For any complex number $\displaystyle \frac{1}{z} = \frac{\bar{z}}{|z|^2}$.
Once you get $\frac{1}{z}$, the quotient of two complex numbers can be found by multiplying them.
For $z_1$, we get that $\displaystyle \frac{1}{z_1} = \frac{3+i}{10} = \frac{3}{10} + \frac{1}{10}i$
$\bar{z_1} = 3+i$, $\bar{z_2} = 2-3i$, $\displaystyle \frac{1}{z_1}= \frac{3}{10} + \frac{1}{10}i$ and $\displaystyle \frac{z_2}{z_1}= \frac{3}{10} + \frac{11}{10}i$
Convert the complex number $z = -2\sqrt{3} + 2i$ into exponential form, and find the exponential form of $\bar{z}$.
We need to find $r$ and $\theta$ for the point $(-2\sqrt{3}, 2)$ in Cartesian coordinates.
We get that $r^2 = (-2\sqrt{3})^2 + 2^2 = 16$ and $\displaystyle \theta = \tan^{-1}\left(\frac{2}{-2\sqrt{3}}\right) = \tan^{-1}\left(-\frac{1}{\sqrt{3}}\right)$
So $r = 4$ and $\displaystyle \theta = -\frac{\pi}{6}$, but this $\theta$ is in the wrong quadrant.
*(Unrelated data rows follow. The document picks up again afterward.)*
@[simp] theorem Block.ring_modRec (b : Block) (f) (j : Nat) : (b.modRec f).ring j = b.ring j := rfl
@[simp] theorem Block.part_modRec (b : Block) (f) (j : Nat) : (b.modRec f).part j = b.part j := rfl
@[simp] theorem Block.vec_modRec (b : Block) (f) (j : Nat) : (b.modRec f).vec j = b.vec j := rfl
@[simp] theorem Block.slot_modRec (b : Block) (f) (j : Nat) : (b.modRec f).slot j = b.slot j := rfl
@[simp] theorem Block.ctx_modRec (b : Block) (f) (j : Nat) : (b.modRec f).ctx j = b.ctx j := rfl
@[simp] theorem Block.chan_modRec (b : Block) (f) (j : Nat) : (b.modRec f).chan j = b.chan j := rfl
@[simp] theorem Block.unit_modRec (b : Block) (f) (j : Nat) : (b.modRec f).unit j = b.unit j := rfl
@[simp] theorem Block.lane_modRec (b : Block) (f) (j : Nat) : (b.modRec f).lane j = b.lane j := rfl
@[simp] theorem Block.oxUnit_modRec (b : Block) (f) (j : Nat) : (b.modRec f).oxUnit j = b.oxUnit j := rfl
@[simp] theorem Block.latUnit_modRec (b : Block) (f) (j : Nat) : (b.modRec f).latUnit j = b.latUnit j := rfl
@[simp] theorem Block.core_modRec (b : Block) (f) (j : Nat) : (b.modRec f).core j = b.core j := rfl

@[simp] theorem Block.ring_tick (b : Block) (j : Nat) : (b.tick ).ring j = b.ring j := rfl
@[simp] theorem Block.part_tick (b : Block) (j : Nat) : (b.tick ).part j = b.part j := rfl
@[simp] theorem Block.vec_tick (b : Block) (j : Nat) : (b.tick ).vec j = b.vec j := rfl
@[simp] theorem Block.slot_tick (b : Block) (j : Nat) : (b.tick ).slot j = b.slot j := rfl
@[simp] theorem Block.ctx_tick (b : Block) (j : Nat) : (b.tick ).ctx j = b.ctx j := rfl
@[simp] theorem Block.chan_tick (b : Block) (j : Nat) : (b.tick ).chan j = b.chan j := rfl
@[simp] theorem Block.unit_tick (b : Block) (j : Nat) : (b.tick ).unit j = b.unit j := rfl
@[simp] theorem Block.lane_tick (b : Block) (j : Nat) : (b.tick ).lane j = b.lane j := rfl
@[simp] theorem Block.oxUnit_tick (b : Block) (j : Nat) : (b.tick ).oxUnit j = b.oxUnit j := rfl
@[simp] theorem Block.latUnit_tick (b : Block) (j : Nat) : (b.tick ).latUnit j = b.latUnit j := rfl
@[simp] theorem Block.core_tick (b : Block) (j : Nat) : (b.tick ).core j = b.core j := rfl


end Sys2Proof.Machine
end

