/-- A seeded instance. -/
def inst1 : Drbg := { seeded := true, key := mk32, v := k16, reseedAt := 99999990001 }

theorem witness_EntropySource :
    (hen { phase := .warmup }).blk.hen.phase = .warmup ∧ (hen { phase := .testing }).blk.hen.phase = .testing ∧
    32 ≤ (List.replicate 32 (zeros 256)).length ∧ (∀ x ∈ List.replicate 32 (zeros 256), x.length = 256) ∧
    (hen { phase := .seeding }).blk.hen.phase = .seeding ∧
    (let h := (hen { phase := .running }).blk.hen
     h.tests = true ∧ h.testEn = false ∧ h.pool.length < 64 ∧ h.lastOut ≠ Hash.hash .sha3_256 (zeros 256) ∧ h.phase ≠ .testing ∧
       (h.alarms0.filter fun t => decide (100000000000 < t + 1000)).length < 3) ∧
    (let s := hen { phase := .running, alarms0 := [99999999999, 99999999500, 99999999001, 99999999000] }
     3 ≤ (s.blk.hen.alarms0.filter fun t => decide (s.blk.time.interval < t + 1000)).length) := by decide +kernel

theorem witness_RandomGenerator :
    (let e := keyJob 0x30 [] [] []
     let r : HenReq := { prio := 2, bytes := 32, asked := 5, who := .entry 1 2 }
     let s := hen { phase := .running, insts := List.replicate 16 inst1, waiting := [r] } [e]
     let d := nth {} s.blk.hen.insts 15
     s.blk.nextDraw 15 = some r ∧ s.blk.hen.phase = .running ∧ 15 < s.blk.hen.insts.length ∧ 0 < r.bytes ∧ s.blk.entry? 1 2 = some e ∧
       e.d.family ≠ Fam.rng ∧ d.seeded = true ∧ d.key.length = 32 ∧ d.requests < 2 ^ 20 ∧ d.reseedDue = false ∧ s.blk.time.interval < d.reseedAt + 10000) ∧
    (let s := hen { insts := List.replicate 16 { inst1 with reseedAt := 99999990000 } }
     (nth {} s.blk.hen.insts 0).seeded = true ∧ (nth {} s.blk.hen.insts 0).reseedAt + 10000 ≤ s.blk.time.interval) ∧
    [1, 2].all (fun op =>
      let e := entry .queued { family := Fam.rng, op, dstLen := 65537 }
      let s := hen { phase := .running } [e]
      decide (s.blk.entry? 1 2 = some e) && s.blk.ordered e && decide (s.blk.hen.phase ≠ .stopped) && !s.blk.hen.testEn) = true ∧
    4 ≤ (hen { fifo := [1, 2, 3, 4] }).blk.hen.fifo.length ∧ (hen { fifo := [1, 2, 3] }).blk.hen.fifo.length < 4 ∧
    busy.blk.mode.mode ≠ .factory ∧ (on busy fun b => { b with mode := { b.mode with mode := .factory } }).blk.mode.mode = .factory ∧
    (0x116 : BitVec 64).getLsbD 0 = false := by decide +kernel

/-- Channel 47 as given. -/
def channel (c : Channel) : State := on busy fun b => { b with mule := [(47, c)] }

/-- A run from 0x1000 to 0x2000. -/
def run1 (n : Nat) : ChanRun := { src := 0x1000, dst := 0x2000, count := n, listsRead := true, asked := [0] }

theorem witness_RawChannels :
    (let s := channel { src := 0x1000, dst := 0x2000, count := 4096 }
     let c := s.blk.chan 47
     let d : BitVec 64 := 0x100000000
     c.run = none ∧ s.blk.mode.mode.copies = true ∧ c.removed = false ∧ d.getLsbD 1 = false ∧ bit (d ||| 1).toNat 2 = false ∧
       bit (d ||| 1).toNat 3 = false ∧ field (d ||| 1).toNat 6 4 = 0 ∧ bit (d ||| 1).toNat 8 = false ∧ field (d ||| 1).toNat 43 32 = 1 ∧
       s.blk.enabled 1 = true ∧ 0 < c.count.toNat ∧ c.count.toNat ≤ 4096) ∧
    (channel { run := some (run1 3) }).blk.mode.porstLow = false ∧ ((channel { run := some (run1 3) }).blk.chan 47).run.isSome = true ∧
    (let s := waits (channel { run := some (run1 3) }) .read (.chanRead 47 0)
     (s.blk.chan 47).run = some (run1 3) ∧ s.blk.awaits (.chanRead 47 0) = true ∧ (run1 3).count = [(1 : Byte), 2, 3].length) ∧
    (let r : ChanRun := { run1 64 with written := [0] }
     let s := waits (channel { run := some r }) .write (.chanWrite 47 0)
     s.blk.mport.outst.find? (fun x => x.id == 3) = some (request .write (.chanWrite 47 0)) ∧ (s.blk.chan 47).run = some r ∧ r.stopped = false ∧
       r.readback = false ∧ r.written.length = r.chunkCount ∧ r.dstSel = 0 ∧ r.count ≠ 0 ∧ (∀ x ∈ s.blk.mport.outst, x.id = 3)) ∧
    (let q := request .write (.chanWrite 47 0)
     let s := on (channel { run := some (run1 64) }) fun b => { b with mport := { b.mport with outst := [q, { q with id := 4 }] } }
     s.blk.mport.outst.find? (fun x => x.id == 3) = some q ∧ (∃ x ∈ s.blk.mport.outst, x.id ≠ 3 ∧ x.purpose = .chanWrite 47 0)) ∧
    (let s := waits (channel { run := some { run1 64 with stopped := true } }) .write (.chanWrite 47 0)
     (s.blk.chan 47).run = some { run1 64 with stopped := true } ∧ (∀ x ∈ s.blk.mport.outst, x.id ≠ 3 → x.purpose.ofChan 47 = false)) ∧
    (let s := waits (channel { run := some { run1 3 with readback := true } }) .read (.chanReadback 47)
     (s.blk.chan 47).run = some { run1 3 with readback := true } ∧ s.blk.awaits (.chanReadback 47) = true ∧ (s.blk.chan 47).irqEn = false) ∧
    (let s := waits (channel { run := some { run1 64 with listsRead := false, asked := [] }, srcSg := true }) .read (.chanSrcList 47)
     s.blk.awaits (.chanSrcList 47) = true ∧ (s.blk.chan 47).srcSg = true ∧ (s.blk.chan 47).dstSg = false ∧
       listsFault [(0x1000, [])] 64 = some (0x0A, 0x1FF0) ∧ listsFault [(0x1000, listOf 64 true)] 64 = none) ∧
    (let s := on (core (.ctlNop 188 0) x1) fun b => { b with pay := { b.pay with cores := [(0, { (b.core 0) with blocks := [(1, zeros 32)] })] } }
     (s.blk.core 0).blocks = [(1, zeros 32)] ∧ (s.blk.core 0).busy = false ∧ s.blk.inService 188 = true ∧ (s.blk.chan (s.blk.fwChan 0)).run = none ∧
       s.blk.mode.mode.copies = true) := by decide +kernel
So we actually want $\displaystyle \frac{5\pi}{6}$ for $\theta$.
To get $\bar{z}$, we need to reflect over the $x$ axis. This results in taking the negative of the $\theta$ angle. We can also just start with $\bar{z} = -2\sqrt{3} - 2i $ and go from there.
$\displaystyle z = 4e^{i\frac{5\pi}{6}}$, $\displaystyle \bar{z} = 4e^{-i\frac{5\pi}{6}} = 4e^{i\frac{7\pi}{6}}$
Find the partial fraction decomposition of $\displaystyle \frac{6x^4 - 13x^3 + 37 x^2 - 37 x - 1}{(x - 2) (x^2 + 1) (x^2 + 9)}$.
The decomposition here looks like $\frac{A}{x-2} + \frac{Bx + C}{x^2 + 1} + \frac{Dx + E}{x^2 + 9}$
To set up value substitution, we end up with $\displaystyle 6x^4 - 13x^3 + 37 x^2 - 37 x - 1 = A(x^2 + 1)(x^2 + 9) + (Bx + C)(x-2)(x^2 + 9) + (Dx + E)(x-2)(x^2 + 1)$.
To set this up, we need to plug in $x=2$, $x=i$, and $x=3i$.
Each of the complex numbers gives rise to a system of two equations to solve for two coefficients, with these equations coming from the real and imaginary parts of the complex numbers.
$\displaystyle \frac{1}{(x-2)} + \frac{2x+1}{x^2 +1} + \frac{3x-4}{x^2 + 9}$
Find the four complex numbers where the function $\displaystyle f(x) = \frac{1}{(x^2 + 1)(x^2 + 2x + 5)}$ does not exist, and use this to determine an upper bound on the radius of convergence of the power series expansion of $f(x)$ centered at $x=-3$.
The denominator of this function is $(x^2 + 1)(x^2 + 2x + 5)$, so we can find where this part is zero.
The roots we get here are $z_1 = i$, $z_2 = -i$, and $z_3 = -1 + 2i$, $z_4 = -1 - 2i$.
To find the radius of convergence, or an upper bound on it, we need to figure out how far each of these numbers are from $-3$, because the radius can not extend past any of these points.
The distances are $\sqrt{10}$, $\sqrt{10}$, $\sqrt{8}$ and $\sqrt{8}$.
$f(x)$ does not exist at $z_1 = i$, $z_2 = -i$, and $z_3 = -1 + 2i$, $z_4 = -1 - 2i$. An upper bound on the radius of convergence is $\sqrt{8}$.
Use complex numbers to help compute $\displaystyle \int \frac{x^2 - 5x + 9}{(x+1)(x^2 + 4)}\ dx$
Use complex numbers to find an upper bound on the radius of convergence of the power series expansion of $\frac{\sin{x}}{x^2 + 9}$ centered at $x=1$. Do not compute the power series expansion.